In 1947, D.R. "Doc" Rice, who started his career at Hostess in 1938 with a job that entailed dumping baked cakes on a table, was given the task of developing the Hostess CupCake further. These developments culminated in an updated cupcake in 1950. A white line consisting of squiggles was added to the top in order to distinguish the Hostess CupCake from other brands. The vanilla creme filling was also added. Rice got the idea for using a creme filling when a new machine for injecting filling into Hostess Twinkies became available. Improvements were also made to the cake mix and the chocolate icing in 1950.



2 sticks salted butter, softened  (8 Tbsp in a stick)
2 cups granulated sugar
2 large eggs
1 cup natural cocoa powder, (Hershey's Baking Cocoa )
2 1/2 cups all-purpose flour
1 tsp baking soda
1/4 tsp salt
1/2 cup whole milk
1 cup Marshmallow Fluff
1/3 cup salted butter, softened
1/2 cup powdered sugar

For Frosting and Decoration 
1/3 cup heavy cream
1 cup dark chocolate, chopped
1 1/2 Tbsp salted butter, softened
1/2 stick unsalted butter, softened
1/2 cup powdered sugar

Preheat oven to 350°F.
Line a 6- and 12-muffin tin with paper liners.

Cupcake Batter:
In bowl of heavy-duty stand mixer, cream 2 sticks of butter and granulated sugar together at medium speed, just until light and fluffy, about 1 minute. Add eggs, one at time, and mix just until combined. In measuring cup, stir 1/2 the cup of hot water and cocoa together until smooth. Add cocoa mixture to butter mixture and mix on low speed for additional 10 seconds.
In medium bowl, whisk together flour, baking soda, and salt. With mixer on low speed, gradually add flour mixture to butter mixture in batches alternating with milk, beginning and ending with flour and beating after each addition until ingredients are just blended.
Fill each prepared muffin cup half full with chocolate batter.
Bake for 22 to 25 minutes, or until toothpick inserted in middle comes out clean. Let cool completely on wire rack.
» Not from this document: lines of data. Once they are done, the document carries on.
/-- R24: an instruction changes no general register but those the rule lists for it. -/
def Obligations.OnlyListedRegistersChange : Prop :=
  ∀ (i : Instr) (s t : State), exec i s = .next t → RegsKeptExcept (writtenRegs i) s t

/-- R51: an instruction changes no word of memory but those the rule lists for it. -/
def Obligations.OnlyListedWordsOfMemoryChange : Prop :=
  ∀ (i : Instr) (s t : State), s.mem.wf = true → exec i s = .next t → MemKeptOutside (mayStoreAt i s) s t

/-- R55, R273: the I/O device, and the model's counter of draws (log 20), are reached only through SVC; no instruction
changes the launch parameters or the host's inputs. -/
def Obligations.OnlySvcReachesTheDevice : Prop :=
  ∀ (i : Instr) (s t : State), exec i s = .next t →
    ((∀ adr x, i ≠ .svc adr x) → t.dev = s.dev ∧ t.draws = s.draws) ∧ t.params = s.params ∧ t.host = s.host

/-! ### Results and flags (41_arithmetic.md, 42_logical.md, 43_shift.md, 44_compare.md) -/

/-- R120: signed add. OF is also 1 exactly when the operands agree in bit 15 and the result does not. -/
def Obligations.SignedAddResultAndFlags : Prop :=
  ∀ a b : Word,
    (addA a b).res = trunc16 (sgn a + sgn b) ∧
    ((addA a b).fr.OF = true ↔ sgn a + sgn b < -32768 ∨ 32767 < sgn a + sgn b) ∧
    ((addA a b).fr.OF = true ↔
      a.getLsbD 15 = b.getLsbD 15 ∧ (addA a b).res.getLsbD 15 ≠ a.getLsbD 15) ∧
    (addA a b).fr.SF = (addA a b).res.getLsbD 15 ∧
    ((addA a b).fr.ZF = true ↔ (addA a b).res = 0)

/-- R122: signed subtract. OF is also 1 exactly when the operands differ in bit 15 and the result differs from the
first in it. -/
def Obligations.SignedSubtractResultAndFlags : Prop :=
  ∀ a b : Word,
    (subA a b).res = trunc16 (sgn a - sgn b) ∧
    ((subA a b).fr.OF = true ↔ sgn a - sgn b < -32768 ∨ 32767 < sgn a - sgn b) ∧
    ((subA a b).fr.OF = true ↔
      a.getLsbD 15 ≠ b.getLsbD 15 ∧ (subA a b).res.getLsbD 15 ≠ a.getLsbD 15) ∧
    (subA a b).fr.SF = (subA a b).res.getLsbD 15 ∧
    ((subA a b).fr.ZF = true ↔ (subA a b).res = 0)

/-- R121, R123: unsigned add and subtract wrap modulo 65,536; OF is the carry or the borrow under the policy `carry`
and 0 under `never`. -/
def Obligations.UnsignedAddAndSubtractResultAndFlags : Prop :=
  ∀ (p : UnsignedOfPolicy) (a b : Word),
    uns (addL p a b).res = (uns a + uns b) % 65536 ∧
    ((addL p a b).fr.OF = true ↔ p = .carry ∧ 65535 < uns a + uns b) ∧
    (addL p a b).fr.SF = (addL p a b).res.getLsbD 15 ∧
    ((addL p a b).fr.ZF = true ↔ (addL p a b).res = 0) ∧
    ((uns (subL p a b).res : Int) = ((uns a : Int) - uns b) % 65536) ∧
    ((subL p a b).fr.OF = true ↔ p = .carry ∧ uns a < uns b) ∧
    (subL p a b).fr.SF = (subL p a b).res.getLsbD 15 ∧
    ((subL p a b).fr.ZF = true ↔ (subL p a b).res = 0)

/-- R166: after CPA, equal exactly when ZF = 1 and less exactly when SF ≠ OF; after CPL, equal exactly when ZF = 1,
less exactly when OF = 1 under `carry`, and SF = 1 says less where the operands differ by less than 32,768. -/
def Obligations.CompareFlagsOrderTheOperands : Prop :=
  ∀ (p : UnsignedOfPolicy) (a b : Word),
    ((cmpA a b).ZF = true ↔ a = b) ∧
    (sgn a < sgn b ↔ (cmpA a b).SF ≠ (cmpA a b).OF) ∧
    ((cmpL p a b).ZF = true ↔ a = b) ∧
    (p = .carry → (uns a < uns b ↔ (cmpL p a b).OF = true)) ∧
    (uns a < uns b + 32768 → uns b < uns a + 32768 → (uns a < uns b ↔ (cmpL p a b).SF = true))

/-- R151 to R154: the shifts bit by bit, for every count: bit 15 kept by SLA and its lower bits moved up, copies of
bit 15 entering in SRA, zeros entering in SLL and SRL. Rests on the spec's own decision D9. -/
def Obligations.ShiftsBitByBit : Prop :=
  ∀ (a : Word) (n k : Nat), k < 16 →
    (shiftLeftA a n).getLsbD k =
      (if k = 15 then a.getLsbD 15 else decide (n ≤ k) && a.getLsbD (k - n)) ∧
    (shiftRightA a n).getLsbD k = (if k + n < 16 then a.getLsbD (k + n) else a.getLsbD 15) ∧
    (shiftLeftL a n).getLsbD k = (decide (n ≤ k) && a.getLsbD (k - n)) ∧
    (shiftRightL a n).getLsbD k = a.getLsbD (k + n)

/-! ### Addressing and memory access (20_memory.md R52, 30_encoding.md R78) -/

/-- R78: the sum of `adr` and the index register as unsigned numbers is the effective address where it is below
65,536; above, it raises MemoryAccessError(sum) under `fault` and is reduced by 65,536 under `wrap`. The sum with GR0
as the index register is the model's own choice (log 22): no word spells it. Rests on the spec's own decisions D4, D5.
-/
def Obligations.EffectiveAddressIsTheTestedSum : Prop :=
  ∀ (s : State) (adr : Word) (x : Option Reg) (sum : Nat),
    (x = none ∧ sum = uns adr) ∨ (∃ r, x = some r ∧ sum = uns adr + uns (s.reg r)) →
    sum ≤ 131070 ∧
    (sum < 65536 → ∃ ea, effectiveAddress s adr x = .ok ea ∧ uns ea = sum) ∧
    (65536 ≤ sum → s.params.eaPolicy = .fault → effectiveAddress s adr x = .error (.memoryAccess sum)) ∧
    (65536 ≤ sum → s.params.eaPolicy = .wrap →
      ∃ ea, effectiveAddress s adr x = .ok ea ∧ uns ea = sum - 65536)

/-- R78: under `fault` the test stops every instruction of the formats RA and A, before any other effect and whatever
the instruction would do with the address. The case of GR0 as the index register is the model's own choice (log 22):
no word spells it. Rests on the spec's own decisions D5, D20. -/
def Obligations.EffectiveAddressErrorStopsEveryAddressForm : Prop :=
  ∀ (i : Instr) (s : State) (adr : Word) (x : Option Reg), i.addressOperand = some (adr, x) →
    memWords ≤ eaSum s adr x → s.params.eaPolicy = .fault →
    TrapsWith s (exec i s) (.memoryAccess (eaSum s adr x))

/-- R52: every read and write is bounds-checked. Rests on the spec's own decisions D5, D7. -/
def Obligations.EveryAccessIsBoundsChecked : Prop :=
  ∀ (s : State) (a : Nat) (v : Word),
    (65536 ≤ a → memRead s a = .error (.memoryAccess a) ∧ memWrite s a v = .error (.memoryAccess a)) ∧
    (a < 65536 → memRead s a = .ok (s.mem.read a) ∧ memWrite s a v = .ok (s.setMem (s.mem.write a v)))

/-! ### Load and store (47_load_store.md) -/

/-- R211, R212, R214: LD from memory, LAD and LD from a register complete, write their register and no flag. Rests on
the spec's own decision D6. -/
def Obligations.LoadsWriteTheirRegister : Prop :=
  (∀ (s : State) (r : Reg) (adr : Word) (x : Option Reg) (ea : Word), effectiveAddress s adr x = .ok ea →
    WritesReg s (exec (.ldMem r adr x) s) r (s.mem.read (uns ea)) s.fr 2 ∧
    WritesReg s (exec (.lad r adr x) s) r ea s.fr 2) ∧
  (∀ (s : State) (r1 r2 : Reg), WritesReg s (exec (.ldReg r1 r2) s) r1 (s.reg r2) s.fr 1)

/-- R213: ST completes and writes GR[r] at EA, and nothing else. -/
def Obligations.StoreWritesTheWordAtEa : Prop :=
  ∀ (s : State) (r : Reg) (adr : Word) (x : Option Reg) (ea : Word), s.mem.wf = true →
    effectiveAddress s adr x = .ok ea →
    ∃ t, exec (.st r adr x) s = .next t ∧ t.mem.read (uns ea) = s.reg r ∧
      MemKeptOutside (fun a => a = uns ea) s t ∧ RegsKeptExcept [] s t ∧ t.fr = s.fr ∧ t.pr = s.pr + 2 ∧
      Continues s t

/-- R61, R298: a word that ST, PUSH, CALL or an IN stored is what every later fetch of it sees, while it stands there.
As a first word it is decoded, into a 1-word instruction, into a 2-word instruction with the word after it as its
address (at 0xFFFF the fetch of that word raises MemoryAccessError), or as no instruction, which raises
IllegalInstructionError; as a second word it is the address. The length word that the spec does not state (log 20) is
not among the stored words. Rests on the spec's own decision D29. -/
def Obligations.StoredInstructionIsFetched : Prop :=
  ∀ (s t u : State) (i : Instr) (a : Nat) (w : Word), s.mem.wf = true → Stores s i a w →
    exec i s = .next t → t.steps = s.steps + 1 → u.mem.read a = t.mem.read a →
    t.mem.read a = w ∧
    (u.pr = a →
      (∀ j, decodeHead w = .ok (.whole j) → fetch u = .ok j) ∧
      (∀ f, decodeHead w = .ok (.needsAdr f) → a ≠ 65535 → fetch u = .ok (f (u.mem.read (a + 1)))) ∧
      (∀ f, decodeHead w = .ok (.needsAdr f) → a = 65535 → fetch u = .error (.memoryAccess 65536)) ∧
      (∀ e, decodeHead w = .error e → fetch u = .error (.illegalInstruction a w))) ∧
    (u.pr + 1 = a → ∀ f, decodeHead (u.mem.read u.pr) = .ok (.needsAdr f) → fetch u = .ok (f w))

/-! ### Arithmetic, logical, compare, shift -/

/-- R125, R127, R129, R131: ADDA and SUBA complete in both forms, write their register and the flags of `addA` and
`subA`, and nothing else. -/
def Obligations.SignedArithmeticCompletes : Prop :=
  (∀ (s : State) (r : Reg) (adr : Word) (x : Option Reg) (ea v : Word), effectiveAddress s adr x = .ok ea →
    v = s.mem.read (uns ea) →
    WritesReg s (exec (.addaMem r adr x) s) r (addA (s.reg r) v).res (addA (s.reg r) v).fr 2 ∧
    WritesReg s (exec (.subaMem r adr x) s) r (subA (s.reg r) v).res (subA (s.reg r) v).fr 2) ∧
  (∀ (s : State) (r1 r2 : Reg) (a b : Word), a = s.reg r1 → b = s.reg r2 →
    WritesReg s (exec (.addaReg r1 r2) s) r1 (addA a b).res (addA a b).fr 1 ∧
    WritesReg s (exec (.subaReg r1 r2) s) r1 (subA a b).res (subA a b).fr 1)

/-- R126, R128, R130, R132: ADDL and SUBL complete in both forms, write their register and the flags of `addL` and
`subL`, and nothing else. -/
def Obligations.UnsignedArithmeticCompletes : Prop :=
  (∀ (s : State) (r : Reg) (adr : Word) (x : Option Reg) (ea v : Word) (p : UnsignedOfPolicy),
    effectiveAddress s adr x = .ok ea → v = s.mem.read (uns ea) → p = s.params.unsignedOf →
    WritesReg s (exec (.addlMem r adr x) s) r (addL p (s.reg r) v).res (addL p (s.reg r) v).fr 2 ∧
    WritesReg s (exec (.sublMem r adr x) s) r (subL p (s.reg r) v).res (subL p (s.reg r) v).fr 2) ∧
  (∀ (s : State) (r1 r2 : Reg) (a b : Word) (p : UnsignedOfPolicy), a = s.reg r1 → b = s.reg r2 →
    p = s.params.unsignedOf →
    WritesReg s (exec (.addlReg r1 r2) s) r1 (addL p a b).res (addL p a b).fr 1 ∧
    WritesReg s (exec (.sublReg r1 r2) s) r1 (subL p a b).res (subL p a b).fr 1)

/-- R140 to R146: AND, OR and XOR complete in both forms, write their register, clear OF and set SF and ZF from the
result, and change nothing else. -/
def Obligations.LogicalOperationsComplete : Prop :=
  (∀ res : Word, (logical res).fr.OF = false ∧ (logical res).fr.SF = res.getLsbD 15 ∧
    ((logical res).fr.ZF = true ↔ res = 0)) ∧
  (∀ (s : State) (r : Reg) (adr : Word) (x : Option Reg) (ea v : Word), effectiveAddress s adr x = .ok ea →
    v = s.mem.read (uns ea) →
    WritesReg s (exec (.andMem r adr x) s) r (s.reg r &&& v) (logical (s.reg r &&& v)).fr 2 ∧
    WritesReg s (exec (.orMem r adr x) s) r (s.reg r ||| v) (logical (s.reg r ||| v)).fr 2 ∧
    WritesReg s (exec (.xorMem r adr x) s) r (s.reg r ^^^ v) (logical (s.reg r ^^^ v)).fr 2) ∧
  (∀ (s : State) (r1 r2 : Reg) (a b : Word), a = s.reg r1 → b = s.reg r2 →
    WritesReg s (exec (.andReg r1 r2) s) r1 (a &&& b) (logical (a &&& b)).fr 1 ∧
    WritesReg s (exec (.orReg r1 r2) s) r1 (a ||| b) (logical (a ||| b)).fr 1 ∧
    WritesReg s (exec (.xorReg r1 r2) s) r1 (a ^^^ b) (logical (a ^^^ b)).fr 1)

/-- R160 to R165: CPA and CPL complete in both forms, set the flags of the subtraction and change nothing else. -/
def Obligations.ComparesCompleteAndSetFlagsOnly : Prop :=
  (∀ (s : State) (r : Reg) (adr : Word) (x : Option Reg) (ea v : Word), effectiveAddress s adr x = .ok ea →
    v = s.mem.read (uns ea) →
    WritesNoReg s (exec (.cpaMem r adr x) s) (subA (s.reg r) v).fr (s.pr + 2) ∧
    WritesNoReg s (exec (.cplMem r adr x) s) (subL s.params.unsignedOf (s.reg r) v).fr (s.pr + 2)) ∧
  (∀ (s : State) (r1 r2 : Reg),
    WritesNoReg s (exec (.cpaReg r1 r2) s) (subA (s.reg r1) (s.reg r2)).fr (s.pr + 1) ∧
    WritesNoReg s (exec (.cplReg r1 r2) s) (subL s.params.unsignedOf (s.reg r1) (s.reg r2)).fr (s.pr + 1))

/-- R150 to R154: the shifts complete by the count EA, write their register, clear OF and set SF and ZF from the
result, and change nothing else. A count of 0 sets the flags too. Rests on the spec's own decision D9. -/
def Obligations.ShiftsComplete : Prop :=
  ∀ (s : State) (r : Reg) (adr : Word) (x : Option Reg) (n : Word), effectiveAddress s adr x = .ok n →
    WritesReg s (exec (.sla r adr x) s) r (shiftLeftA (s.reg r) (uns n))
      (logical (shiftLeftA (s.reg r) (uns n))).fr 2 ∧
    WritesReg s (exec (.sra r adr x) s) r (shiftRightA (s.reg r) (uns n))
      (logical (shiftRightA (s.reg r) (uns n))).fr 2 ∧
    WritesReg s (exec (.sll r adr x) s) r (shiftLeftL (s.reg r) (uns n))
      (logical (shiftLeftL (s.reg r) (uns n))).fr 2 ∧
    WritesReg s (exec (.srl r adr x) s) r (shiftRightL (s.reg r) (uns n))
      (logical (shiftRightL (s.reg r) (uns n))).fr 2

/-! ### Jumps (45_branch.md) -/

/-- R170 to R177: each jump completes; it goes to EA when its condition holds and to PR + 2 otherwise, and changes
nothing else. Rests on the spec's own decisions D5, D10. -/
def Obligations.JumpsFollowTheirConditions : Prop :=
  ∀ (s : State) (adr : Word) (x : Option Reg) (ea : Word), effectiveAddress s adr x = .ok ea →
    WritesNoReg s (exec (.jmi adr x) s) s.fr (if s.fr.SF = true then uns ea else s.pr + 2) ∧
    WritesNoReg s (exec (.jnz adr x) s) s.fr (if s.fr.ZF = false then uns ea else s.pr + 2) ∧
    WritesNoReg s (exec (.jze adr x) s) s.fr (if s.fr.ZF = true then uns ea else s.pr + 2) ∧
    WritesNoReg s (exec (.jump adr x) s) s.fr (uns ea) ∧
    WritesNoReg s (exec (.jpl adr x) s) s.fr
      (if s.fr.SF = false ∧ s.fr.ZF = false then uns ea else s.pr + 2) ∧
    WritesNoReg s (exec (.jov adr x) s) s.fr (if s.fr.OF = true then uns ea else s.pr + 2)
Using clean bowl and stand mixer or electric hand mixer, beat marshmallow fluff, 1/3 cup butter, and 1/3 cup powdered sugar together until combined and fluffy, about 1 minute. Using handle of small fork or spoon, make hole in the top center of each cake. Gently rotate the utensil in each hole to create a small cavity at each opening. Transfer the filling to a piping bag and pipe in just enough marshmallow mixture to fill each hole.
Make sure it doesn't explode; once you feel it growing in size, stop infusing. Use wet fingertip or  back of spoon to tamp down marshmallow peaks, ensuring filling is even with top of cupcake.

In small saucepan, heat cream over medium heat until bubbles form at edges. Add chocolate and remove pan from heat, stirring until chocolate melts. Add 1 1/2 tablespoons butter and continue to stir until smooth. Let cool for three minutes.
Transfer chocolate to large deep glass bowl. Dip top of each cupcake into chocolate to coat, letting the excess chocolate drip back into the bowl.
Let the cupcakes rest on a wire rack set over paper until chocolate is set, about 30 minutes.

Frosting decoration:
In small bowl, beat 1/4 cup butter and 1/2 cup of powdered sugar together until smooth, about two minutes. Transfer frosting to piping bag and decorate top of each cupcake with squiggles. Serve immediately. Store in an airtight container for up to 2 days.